Monday, July 22, 2019

Of pesticide abuse


In the 2018-19 agricultural campaign, Mozambique lost over 40,000 hectares of cultivated land because of the abuse of pesticides in the attempt to control insect pests. Interviewed by the Portuguese news agency Lusa, Aderito Lazaro of the Plant Health Department in the Ministry of Agriculture, said “the use of chemicals should be a last resort. However, at the first sign of a pest, the producers grab their pesticides, and one of the mistakes is that they use the same substance repeatedly. They should rotate”.
Lazaro cited the case of Boane district, 30 kilometres west of Maputo, where farmers had doubled the amount of pesticides used per week – without getting rid of the pests damaging the maize crop. Insects are showing signs of resistance to pesticides throughout the country.
The Agriculture Ministry, in partnership with the United Nations Food and Agriculture Organisation (FAO), has publicised methods to handle pests through an integrated range of measures, including not only conventional insecticides, but also biological pesticides and improved seed. Meanwhile, a new pest is threatening banana growers in Chokwe district, in the Limpopo valley. This is the banana bunchy top virus (BBTV). To prevent the spread of the virus the authorities are destroying infected banana trees in several plantations. “This virus is lethal, and regardless of whether we cut the trees down or not, they will die”, said Celso Rufasse, coordinator of the BBTV project, cited by the independent daily “O Pais”.
“If we don’t cut the trees down, there will be a greater dispersal of the disease”, he continued. “The goal is to avoid the spread of the virus, so that we can eradicate the disease”.

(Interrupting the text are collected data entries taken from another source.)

/-! ### The illegal words (R65) -/

/-- The field values that some instruction has: an opcode of the map, and NB only with that of FEED_BYTES (R62, R63). -/
theorem exists_fields_iff {nb : BitVec 2} {op : Byte} :
    (∃ i, nb = nbField i ∧ op = opcode i) ↔ op.toNat < 0x07 ∧ (nb = 0 ∨ op = 0x02) := by
  constructor
  · rintro ⟨i, rfl, rfl⟩
    cases i <;> simp [nbField, opcode]
  · rintro ⟨hop, hnb⟩
    by_cases h : op = 0x02
    · exact ⟨.feedBytes nb, rfl, h⟩
    obtain rfl := hnb.resolve_right h
    have hcases : op = 0x00 ∨ op = 0x01 ∨ op = 0x03 ∨ op = 0x04 ∨ op = 0x05 ∨ op = 0x06 := by bv_omega
    rcases hcases with rfl | rfl | rfl | rfl | rfl | rfl
    · exact ⟨.nop, rfl, rfl⟩
    · exact ⟨.clear, rfl, rfl⟩
    · exact ⟨.feedRun, rfl, rfl⟩
    · exact ⟨.flush, rfl, rfl⟩
    · exact ⟨.buildTree, rfl, rfl⟩
    · exact ⟨.genCodes, rfl, rfl⟩

/-- The legal words (R65). -/
theorem exists_decode_iff {w : Word} :
    (∃ i, decode w = .ok i) ↔ fieldRsv w = 0 ∧ (fieldOp w).toNat < 0x07 ∧ (fieldNb w = 0 ∨ fieldOp w = 0x02) := by
  simp only [decode_eq_ok_iff_fields, exists_and_left, exists_fields_iff]

/-- A word is illegal exactly when it decodes to no instruction. -/
theorem exists_decode_error_iff {w : Word} : (∃ e, decode w = .error e) ↔ ¬ ∃ i, decode w = .ok i := by
  cases decode w <;> simp

namespace Machine

/-! ### The completion of an illegal word (R110) -/

theorem execute_illegal {s : State} {e : Illegal} (h : decode s.blk.latCmd = .error e) :
    execute s = .next (illegalCommand s.blk.latCmd s) := by
  rw [execute, fetchWord, h]

/-- In ERROR the end of a completion records no overrun: it only closes the handshake (spec/40_command_cycle.md R72). -/
theorem withBlk_finish_of_error {s : State} (h : s.blk.phase = .error) : s.withBlk (finish s.blk) = closed s := by
  have herr : (s.blk.overrun && !s.blk.err) = false := by simp [Block.err, h]
  rw [finish, herr]
  rfl

/-- Settles O4: the illegal words are those outside `exists_decode_iff`, and `illegalCommand` enters ERROR or finds it
entered. -/
theorem illegalWordsEndInIllegalCmd : Obligations.IllegalWordsEndInIllegalCmd := by
  refine ⟨fun w => ?_, fun s e he => ?_⟩
  · rw [exists_decode_error_iff, exists_decode_iff, fieldRsv, fieldOp, fieldNb, ← not_lt]
    tauto
  · have hfail (hp : s.blk.phase ≠ .error) :
        execute s = .next (failed .illegalCmd (s.blk.latCmd.extractLsb' 0 8) 0 s) := by
      rw [execute_illegal he, illegalCommand, if_neg hp]; rfl
    refine ⟨hfail, fun hp => ?_, fun hp => ?_⟩
    · rw [complete, hfail hp, concludeCycle, withBlk_finish_of_error (by rfl)]
    · rw [execute_illegal he, illegalCommand, if_pos hp]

Destroying the infected plants began a month ago, and so far almost 30,000 banana trees have been cut down in Chokwe. There is ban in place on the movement of bananas from Chokwe to elsewhere in the country. The elimination of infected plants is budgeted at 20 million meticais (about 323,000 US dollars), and this task is receiving assistance from South Africa and the United States. The virus is transmitted plant to plant by banana aphids. The virus damages the cells of the host plant, and usually prevents it from producing fruit. Any fruit that is produced is likely to be deformed. Since there are no varieties of banana that are resistant to the virus, the only ways to eliminate the disease are to control the aphids, or to remove and destroy infected plants before the virus spreads.